He’d said he’d be a friend. But she didn’t see much chance of it. They’d travel in different worlds. She’d go the hotel Francis’s brother had recommended when she got to London. Jamie would meet his uncle. Perhaps they’d stay on with him. They’d
visit her mother. Then, she’d have to see. Once Jamie’s future was settled, she could look into her own. With the Ameses? Maybe one day with William or another likely fellow? Not Wycoff. He was a nobleman, a world traveler, and a libertine. A charismatic man she could never know or predict. But one she’d always want, and think about, and wonder what if…

She raised her head.
What if
indeed. Once, only once in her life, it would be wonderful to do what she wanted and damn the consequences. Because there wouldn’t be any. They’d never meet again, hadn’t she just realized that? And so, why not? Who would ever know? Who would care? She was tempted now, in the middle of this last night near him.
Impulsive and ill advised
, her small steady voice of reason warned. But once, only once in her life, what if she did something impulsive and ill-advised?
Twice
, twice
in your life
, the voice whispered, reminding her of her hasty marriage.
Once
, she argued back, because that, however poorly considered, had been a marriage, a commitment to eternity. This would be something altogether different.

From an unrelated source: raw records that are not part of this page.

-- ==== Sys2Proof/Machine/BrakeCommands.lean ====
section
/-! DEFINITION. The requests and timers of the Brake Output Unit (chapter 5). -/

namespace Sys2Proof.Machine

/-- BRAKE_DEMAND: the HOST entry, and the level taken with the entry's emergency demand in the answer (R105). -/
def execBrakeDemand (level : Nat) (emergency : Bool) (s : State) : Host.Outcome State Fault Refusal :=
  let d := hostDemand level emergency s.brakes.host
  .next (answer .brakeDemand .done (u8 d.level ++ u8 (emergencyCode d.emergency)) (writeDemand .host d s))

/-- The emergency demands of the six entries in an answer (R107). -/
def emergencyBytes (b : Brakes) : List Byte := (allDemands b).flatMap (fun d => u8 (emergencyCode d.emergency))

/-- RELEASE_TRIP (R107). -/
def execReleaseTrip (s : State) : Host.Outcome State Fault Refusal :=
  .next (if atStandstill s then answer .releaseTrip .done (emergencyBytes (releaseTrip s).brakes) (releaseTrip s)
    else answer .releaseTrip .moving (noRecord 6) s)

/-- The answer of READ_BRAKES (R117). A stopped timer is sent with every bit set: DEDUCED, log 20. -/
def brakeBytes (s : State) : List Byte :=
  let b := s.brakes
  (allDemands b).flatMap (fun d => u8 d.level ++ u8 (emergencyCode d.emergency))
    ++ u8 b.effort ++ flag8 b.emergency
    ++ u8 (rackCode b.rack) ++ u8 (rackFaultCode b.rackFault) ++ none32 (b.rackTimer.map (Int.ofNat ·))
    ++ u8 (winStateCode b.ain0)
    ++ u16 (expectedPressure s) ++ none16 b.ain1 ++ none32 (b.deficitTimer.map (Int.ofNat ·)) ++ flag8 b.sbDeficit
    ++ flag8 b.tperm ++ u16 b.causes.toNat

/-- READ_BRAKES: the cause set is emptied (R117). -/
def execReadBrakes (s : State) : Host.Outcome State Fault Refusal :=
  .next (answer .readBrakes .accepted (brakeBytes s) (s.setBrakes { s.brakes with causes := 0#16 }))

/-- T_REL_EXPIRY (R110). -/
def execTRelExpiry (s : State) : Host.Outcome State Fault Refusal := .next (relExpired s)

/-- T_APP_EXPIRY (R110, R112). -/
def execTAppExpiry (s : State) : Host.Outcome State Fault Refusal := .next (appExpired s)

/-- DEFICIT_TIMER_EXPIRY (R115). -/
def execDeficitTimerExpiry (s : State) : Host.Outcome State Fault Refusal := .next (deficitExpired s)

end Sys2Proof.Machine
end

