-- ==== Sys2Proof/Machine/AnalogCommands.lean ====
section
/-! DEFINITION. The requests of the Analog Sweep Unit (chapter 9) and its completed conversion. -/

namespace Sys2Proof.Machine

/-- SET_SWEEP (R182). -/
def execSetSweep (mode emphasis : Nat) (s : State) : Host.Outcome State Fault Refusal :=
  .next (answerResult .setSweep (setSweep mode emphasis s))

/-- SET_CALIBRATION (R184). -/
def execSetCalibration (c : CalWire) (s : State) : Host.Outcome State Fault Refusal :=
  .next (answerResult .setCalibration (setCalibration c s))

/-- SET_WINDOW (R185). -/
def execSetWindow (channel low high : Nat) (s : State) : Host.Outcome State Fault Refusal :=
  .next (answerResult .setWindow (setWindow channel low high s))

/-- The sweep in the answer of READ_ANALOG: mode, emphasis channel, mode to be resumed, single pass, passes (R187). -/
def sweepBytes (a : Analog) : List Byte :=
  u8 (if a.single then 2 else sweepModeCode a.mode) ++ u8 a.emphasis
    ++ none8 (if a.single then some (sweepModeCode a.mode) else none) ++ flag8 a.single ++ u16 a.passes

/-- A channel in the answer of READ_ANALOG (R187). -/
def channelBytes (c : Channel) : List Byte :=
  u16 c.raw ++ u16 c.calibrated ++ flag8 c.valid ++ u8 (winStateCode c.window) ++ u16 c.conversions ++ u16 c.invalid
    ++ u16 c.rawLo ++ u16 c.engLo ++ u16 c.rawHi ++ u16 c.engHi ++ flag8 c.railCheck ++ u16 c.low ++ u16 c.high

/-- READ_ANALOG (R187). -/
def execReadAnalog (channel : Nat) (s : State) : Host.Outcome State Fault Refusal :=
  .next (if 7 < channel then answer .readAnalog .badValue (noRecord 29) s
    else answer .readAnalog .accepted (sweepBytes s.analog ++ channelBytes (channelAt s.analog channel)) s)

/-- CONVERSION_COMPLETE (R186). -/
def execConversionComplete (raw : Nat) (s : State) : Host.Outcome State Fault Refusal :=
  .next (completeConversion raw s)

end Sys2Proof.Machine
end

And rash, passionate, and irresponsible
. But she was so tired of being responsible, reasonable, and prudent.
And risky and dangerous, what of the possibility of a child?
From only one time?
But one time might be one time too many….

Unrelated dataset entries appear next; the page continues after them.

/-! ### Valley Radio: telegrams -/

/-- The ten downlink telegrams but BEACON (R164 to R172, R159, R106, R25): counted and dropped when not handed on, in
SEARCH or by the filters, and otherwise heard, given to their receiving block as the valley's, and acknowledged where
their kind is. What is handed on is judged by the slot the telegram came in, whatever slot is in progress when it is taken
(R178, log 14). -/
def Obligations.Telegrams : Prop :=
  (∀ (c : Instr) (h : TgHeader) (s : State), headerOf c = some h →
    ¬ (Hears h.came s ∧ s.radio.sync ≠ .search ∧ Passes h s) →
    ∃ t, exec c s = .next t
      ∧ (¬ Hears h.came s → t = s)
      ∧ (s.radio.sync = .search → OnlyChanges [.tele] s t ∧ t.tele = { s.tele with
          counts := { s.tele.counts with
            received := min (s.tele.counts.received + 1) 65535,
            searchDiscards := min (s.tele.counts.searchDiscards + 1) 65535 } })
      ∧ (Hears h.came s → s.radio.sync ≠ .search → OnlyChanges [.tele] s t ∧ t.tele = { s.tele with
          counts := { s.tele.counts with
            received := min (s.tele.counts.received + 1) 65535,
            foreign := min (s.tele.counts.foreign + 1) 65535 } }))
  ∧ (∀ (h : TgHeader) (s : State), Hears h.came s → s.radio.sync ≠ .search → Passes h s →
    ∃ u, Heard h s u
      ∧ (∀ v, exec (.time h v) s = .next (setClock v u))
      ∧ (∀ w, ∃ t, exec (.restrict h w) s = .next t
          ∧ Acked .restrict w.id (putRestriction .valley w u).1 h.station (putRestriction .valley w u).2 t)
      ∧ (∀ id, ∃ t, exec (.revoke h id) s = .next t
          ∧ Acked .revoke id (withdrawEntry .valley .revoked id u).1 h.station
              (withdrawEntry .valley .revoked id u).2 t)
      ∧ (∀ b, ∃ t, exec (.sectionBlock h b) s = .next t
          ∧ (if (stageBlock .valley b u).1 = .accepted then t = (stageBlock .valley b u).2
            else Acked .sectionBlock b.id (stageBlock .valley b u).1 h.station u t))
      ∧ (∀ id crc, ∃ t, exec (.sectionCommit h id crc) s = .next t
          ∧ (let r := commitUpdate .valley id crc u
            if r.1 = .held then t = r.2.setTele { r.2.tele with heldStation := some h.station }
            else Acked .sectionCommit id r.1 h.station r.2 t))
      ∧ (∀ id, ∃ t, exec (.sectionAbort h id) s = .next t
          ∧ (u.staging = .idle → Acked .sectionAbort id .notFound h.station u t)
          ∧ (∀ x, (u.staging = .filling x ∨ ∃ n, u.staging = .held x n) →
              (x.owner = .car → Acked .sectionAbort id .notOwner h.station u t)
              ∧ (x.owner = .valley → x.id ≠ id → Acked .sectionAbort id .notFound h.station u t)
              ∧ (x.owner = .valley → x.id = id → Acked .sectionAbort id .done h.station
                  ((u.setStaging .idle).setTele { u.tele with heldStation := none }) t)))
      ∧ (∀ slot period phase, ∃ t, exec (.slotGrant h slot period phase) s = .next t
          ∧ (if slot = 0 ∨ 7 < slot ∨ (period ≠ 1 ∧ period ≠ 5 ∧ period ≠ 25) ∨ period ≤ phase then
              Acked .slotGrant slot .badValue h.station u t
            else if u.radio.grant = some ⟨slot, period, phase⟩ then
              Acked .slotGrant slot .unchanged h.station u t
            else
              Acked .slotGrant slot .done h.station (u.setRadio { u.radio with
                grant := some ⟨slot, period, phase⟩,
                routes := (match u.radio.grant with
                  | none => u.radio.routes
                  | some g => u.radio.routes.set g.slot .off).set slot .transmit }) t))
      ∧ (∃ t, exec (.poll h) s = .next t
          ∧ (Uplink.report ∈ u.tele.queue → t = u)
          ∧ (Uplink.report ∉ u.tele.queue → u.tele.queue.length < 8 →
              t = u.setTele { u.tele with queue := u.tele.queue ++ [.report] })
          ∧ (Uplink.report ∉ u.tele.queue → 8 ≤ u.tele.queue.length → OnlyChanges [.tele, .radio, .link] u t
              ∧ t.tele = { u.tele with counts := { u.tele.counts with
                  uplinkDiscards := min (u.tele.counts.uplinkDiscards + 1) 65535 } }
              ∧ t.radio = { u.radio with causes := u.radio.causes ||| 1024#16 }
              ∧ t.link = flagged .radioEvent u.link))
      ∧ (∃ t, exec (.emergencyStop h) s = .next t
          ∧ (s.brakes.radio.emergency = .latched → Acked .emergencyStop 0 .unchanged h.station u t)
          ∧ (s.brakes.radio.emergency ≠ .latched →
              ∃ m, OnlyChanges [.brakes] u m ∧ Acked .emergencyStop 0 .done h.station m t
                ∧ m.brakes.radio = ⟨s.brakes.radio.level, .latched⟩
                ∧ (∀ src, src ≠ .radio → getDemand m.brakes src = getDemand s.brakes src)
                ∧ m.brakes.emergency = true ∧ m.brakes.effort = 100 ∧ m.brakes.tperm = false))
      ∧ (∃ t, exec (.stopRelease h) s = .next t
          ∧ (s.brakes.radio.emergency ≠ .latched → Acked .stopRelease 0 .notFound h.station u t)
          ∧ (s.brakes.radio.emergency = .latched →
              ∃ m, OnlyChanges [.brakes] u m ∧ Acked .stopRelease 0 .done h.station m t
                ∧ m.brakes.radio = ⟨s.brakes.radio.level, .none⟩
                ∧ (∀ src, src ≠ .radio → getDemand m.brakes src = getDemand s.brakes src)
                ∧ (m.brakes.emergency = true ↔ ∃ src, (getDemand m.brakes src).emergency ≠ .none))))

But she didn’t have to make up her mind, she thought, lifting her head on a sudden inspiration. She could throw her destiny to the Fates. She could
go to him on a ruse now, the last time she could ever do such a thing, and see what happened. It would be all right so long as she was ready to accept whatever did happen. Most of all, it would be doing
something
instead of stewing, aching, yearning, arguing with herself, alternately flushed with shame at her cowardice and fearing her boldness. Even if it was only a longer good-bye, it would be better than this. It would be something definitive. An ending.

She glanced at Jamie’s trundle bed. He slept on. Nothing could wake him, nothing ever did until the morning sun. The sun was far from rising. He was safe here, and would be until that distant, fast approaching morning.

Lucy stepped out of bed and quickly drew a robe on over her long nightshift. She touched her hair, and let her hand fall. If she stopped to dress, to preen, to think, she’d never do it. In fact, she couldn’t believe she was doing it even as she crept to the door.

She peered into the corridor. A lantern hanging on the wall threw swaying shadows. Nothing else stirred. The other passengers were silent, unseen. Mrs. Oliver slept as though drugged, because she was. Her weary maid never got a chance to rest when her mistress was awake, and took advantage of it when she could. Perkins had gone into his cabin hours past—she’d heard him say good night to his master. The crew were in their quarters, except for the night watch, and he was above deck.

Lucy stealthily started toward Wycoff’s cabin.
One step reminded her she’d left her slippers behind. She hesitated, then raced, on tiptoe, to his door. She cast a fearful look down the corridor, tossed her night braid back over her shoulder, took a breath, held it. And scratched at his door.

He didn’t answer. She let out her breath, as disappointed as relieved, and turned to go as stealthily as she’d come.

His door opened. His eyes opened wide. “Lucy?” he asked. “What is it? Is Jamie ill? Are you all right?”

He was still dressed, though he wore no jacket or cravat and his shirt was open at the neck. She stared at him, horrified. She felt as though she’d just woken—she must have been half-asleep, after all, to have
actually
gone to his cabin? It all made sense in the dark of her sleepless bed. Now it was real, and now it was terrifying, she’d nothing prepared, nothing to say, no sane reason to be there. “I—I must have been sleepwalking,” she said.

He stared. But only for a second. “Then come in,” he said quietly. “We can’t have you wandering the ship all night.”

“I’ll go back,” she said, edging away.

“Come in,” he said, opening the door all the way.

He deserved an explanation and she didn’t want to give it in the corridor. She knew he’d keep asking and she couldn’t just turn tail and run now. And because she so much wanted to, she went in.

W
ycoff closed the door and turned to her, taking in her night robe, her hair in a braid, her astonished eyes. “Sleepwalking?” he asked gently, one eyebrow going up.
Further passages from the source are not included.